HOW TO COMPLETE THIS TASK: Each line of the records that includes "from" should be found and copied.

(Collected data)
━━━
-- ==== Sys2Proof/Laws/Decode.lean ====
section
/-! SUPPORT. The bits of every layout and of every extracted field, and each field read back from each layout that has
it. The round trips of decode and encode are assembled from these. -/

namespace Sys2Proof

variable (f7 : BitVec 7) (rs2 rs1 rd : RegIdx) (f3 : BitVec 3) (op : BitVec 7)
  (imm : BitVec 12) (offB : BitVec 13) (imm20 : BitVec 20) (offJ : BitVec 21) (w : Word) (i : Nat)

/-! ### Bits of the fields -/

theorem getLsbD_opcodeOf : (opcodeOf w).getLsbD i = (decide (i < 7) && w.getLsbD i) := by simp [opcodeOf]
theorem getLsbD_rdOf : (rdOf w).getLsbD i = (decide (i < 5) && w.getLsbD (7 + i)) := by simp [rdOf]
theorem getLsbD_funct3Of : (funct3Of w).getLsbD i = (decide (i < 3) && w.getLsbD (12 + i)) := by simp [funct3Of]
theorem getLsbD_rs1Of : (rs1Of w).getLsbD i = (decide (i < 5) && w.getLsbD (15 + i)) := by simp [rs1Of]
theorem getLsbD_rs2Of : (rs2Of w).getLsbD i = (decide (i < 5) && w.getLsbD (20 + i)) := by simp [rs2Of]
theorem getLsbD_shamtOf : (shamtOf w).getLsbD i = (decide (i < 5) && w.getLsbD (20 + i)) := by simp [shamtOf]
theorem getLsbD_funct7Of : (funct7Of w).getLsbD i = (decide (i < 7) && w.getLsbD (25 + i)) := by simp [funct7Of]
theorem getLsbD_funct12Of : (funct12Of w).getLsbD i = (decide (i < 12) && w.getLsbD (20 + i)) := by simp [funct12Of]
theorem getLsbD_immIOf : (immIOf w).getLsbD i = (decide (i < 12) && w.getLsbD (20 + i)) := by simp [immIOf]
theorem getLsbD_imm20Of : (imm20Of w).getLsbD i = (decide (i < 20) && w.getLsbD (12 + i)) := by simp [imm20Of]

theorem getLsbD_immSOf :
    (immSOf w).getLsbD i = if i < 5 then w.getLsbD (7 + i) else (decide (i < 12) && w.getLsbD (20 + i)) := by
  show BitVec.getLsbD (w.extractLsb' 25 7 ++ w.extractLsb' 7 5 : BitVec (7 + 5)) i = _
  simp only [BitVec.getLsbD_append, BitVec.getLsbD_extractLsb']
  by_cases h : i < 5
  · simp [h]
  · have e : 25 + (i - 5) = 20 + i := by omega
    have d : (i - 5 < 7) ↔ i < 12 := by omega
    simp [h, e, d]

theorem getLsbD_offBOf : (offBOf w).getLsbD i =
    if i < 1 then false else if i < 5 then w.getLsbD (7 + i) else if i < 11 then w.getLsbD (20 + i)
    else if i < 12 then w.getLsbD 7 else (decide (i < 13) && w.getLsbD 31) := by
  show BitVec.getLsbD (w.extractLsb' 31 1 ++ w.extractLsb' 7 1 ++ w.extractLsb' 25 6 ++ w.extractLsb' 8 4 ++ 0#1 :
    BitVec (1 + 1 + 6 + 4 + 1)) i = _
  simp only [BitVec.getLsbD_append, BitVec.getLsbD_extractLsb']
  by_cases hi : i < 13
  · interval_cases i <;> simp
  · have h1 : ¬ i < 1 := by omega
    have h2 : ¬ i - 1 < 4 := by omega
    have h3 : ¬ i - 1 - 4 < 6 := by omega
    have h4 : ¬ i - 1 - 4 - 6 < 1 := by omega
    have h5 : ¬ i - 1 - 4 - 6 - 1 < 1 := by omega
    simp [h2, h3, h4, h5, hi, show ¬ i < 5 by omega, show ¬ i < 11 by omega, show ¬ i < 12 by omega, show i ≠ 0 by omega]

theorem getLsbD_offJOf : (offJOf w).getLsbD i =
    if i < 1 then false else if i < 11 then w.getLsbD (20 + i) else if i < 12 then w.getLsbD 20
    else if i < 20 then w.getLsbD i else (decide (i < 21) && w.getLsbD 31) := by
  show BitVec.getLsbD (w.extractLsb' 31 1 ++ w.extractLsb' 12 8 ++ w.extractLsb' 20 1 ++ w.extractLsb' 21 10 ++ 0#1 :
    BitVec (1 + 8 + 1 + 10 + 1)) i = _
  simp only [BitVec.getLsbD_append, BitVec.getLsbD_extractLsb']
  by_cases hi : i < 21
  · interval_cases i <;> simp
  · have h2 : ¬ i - 1 < 10 := by omega
    have h3 : ¬ i - 1 - 10 < 1 := by omega
    have h4 : ¬ i - 1 - 10 - 1 < 8 := by omega
    have h5 : ¬ i - 1 - 10 - 1 - 8 < 1 := by omega
    simp [h2, h3, h4, h5, hi, show ¬ i < 11 by omega, show ¬ i < 12 by omega, show ¬ i < 20 by omega, show i ≠ 0 by omega]

/-! ### Bits of the layouts -/

theorem getLsbD_encR : (encR f7 rs2 rs1 f3 rd op).getLsbD i =
    if i < 7 then op.getLsbD i else if i < 12 then rd.getLsbD (i - 7) else if i < 15 then f3.getLsbD (i - 12)
    else if i < 20 then rs1.getLsbD (i - 15) else if i < 25 then rs2.getLsbD (i - 20) else f7.getLsbD (i - 25) := by
  show BitVec.getLsbD (f7 ++ rs2 ++ rs1 ++ f3 ++ rd ++ op : BitVec (7 + 5 + 5 + 3 + 5 + 7)) i = _
  simp only [BitVec.getLsbD_append]
  split_ifs <;> first | rfl | omega

theorem getLsbD_encI : (encI imm rs1 f3 rd op).getLsbD i =
    if i < 7 then op.getLsbD i else if i < 12 then rd.getLsbD (i - 7) else if i < 15 then f3.getLsbD (i - 12)
    else if i < 20 then rs1.getLsbD (i - 15) else imm.getLsbD (i - 20) := by
  show BitVec.getLsbD (imm ++ rs1 ++ f3 ++ rd ++ op : BitVec (12 + 5 + 3 + 5 + 7)) i = _
  simp only [BitVec.getLsbD_append]
  split_ifs <;> first | rfl | omega

theorem getLsbD_encU : (encU imm20 rd op).getLsbD i =
    if i < 7 then op.getLsbD i else if i < 12 then rd.getLsbD (i - 7) else imm20.getLsbD (i - 12) := by
  show BitVec.getLsbD (imm20 ++ rd ++ op : BitVec (20 + 5 + 7)) i = _
  simp only [BitVec.getLsbD_append]
  split_ifs <;> first | rfl | omega

theorem getLsbD_encS : (encS imm rs2 rs1 f3 op).getLsbD i =
    if i < 7 then op.getLsbD i else if i < 12 then imm.getLsbD (i - 7) else if i < 15 then f3.getLsbD (i - 12)
    else if i < 20 then rs1.getLsbD (i - 15) else if i < 25 then rs2.getLsbD (i - 20)
    else imm.getLsbD (i - 20) := by
  show BitVec.getLsbD (imm.extractLsb' 5 7 ++ rs2 ++ rs1 ++ f3 ++ imm.extractLsb' 0 5 ++ op :
    BitVec (7 + 5 + 5 + 3 + 5 + 7)) i = _
  simp only [BitVec.getLsbD_append, BitVec.getLsbD_extractLsb']
  by_cases hi : i < 32
  · interval_cases i <;> simp
  · simp [show ¬ i < 7 by omega, show ¬ i < 12 by omega, show ¬ i < 15 by omega, show ¬ i < 20 by omega,
      show ¬ i < 25 by omega, show ¬ i - 7 < 5 by omega, show ¬ i - 7 - 5 < 3 by omega,
      show ¬ i - 7 - 5 - 3 < 5 by omega, show ¬ i - 7 - 5 - 3 - 5 < 5 by omega, show ¬ i - 7 - 5 - 3 - 5 - 5 < 7 by omega,
      show 12 ≤ i - 20 by omega]

theorem getLsbD_encB : (encB offB rs2 rs1 f3 op).getLsbD i =
    if i < 7 then op.getLsbD i else if i < 8 then offB.getLsbD 11 else if i < 12 then offB.getLsbD (i - 7)
    else if i < 15 then f3.getLsbD (i - 12) else if i < 20 then rs1.getLsbD (i - 15)
    else if i < 25 then rs2.getLsbD (i - 20) else if i < 31 then offB.getLsbD (i - 20)
    else (decide (i < 32) && offB.getLsbD 12) := by
  show BitVec.getLsbD (offB.extractLsb' 12 1 ++ offB.extractLsb' 5 6 ++ rs2 ++ rs1 ++ f3
    ++ offB.extractLsb' 1 4 ++ offB.extractLsb' 11 1 ++ op : BitVec (1 + 6 + 5 + 5 + 3 + 4 + 1 + 7)) i = _
  simp only [BitVec.getLsbD_append, BitVec.getLsbD_extractLsb']
  by_cases hi : i < 32
  · interval_cases i <;> simp
  · simp [show ¬ i < 7 by omega, show ¬ i < 8 by omega, show ¬ i < 12 by omega, show ¬ i < 15 by omega,
      show ¬ i < 20 by omega, show ¬ i < 25 by omega, show ¬ i < 31 by omega, hi, show ¬ i - 7 < 1 by omega,
      show ¬ i - 7 - 1 < 4 by omega, show ¬ i - 7 - 1 - 4 < 3 by omega, show ¬ i - 7 - 1 - 4 - 3 < 5 by omega,
      show ¬ i - 7 - 1 - 4 - 3 - 5 < 5 by omega, show ¬ i - 7 - 1 - 4 - 3 - 5 - 5 < 6 by omega,
      show ¬ i - 7 - 1 - 4 - 3 - 5 - 5 - 6 < 1 by omega]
━━━
EXERCISE RESPONSE:
/-! SUPPORT. The bits of every layout and of every extracted field, and each field read back from each layout that has
it. The round trips of decode and encode are assembled from these. -/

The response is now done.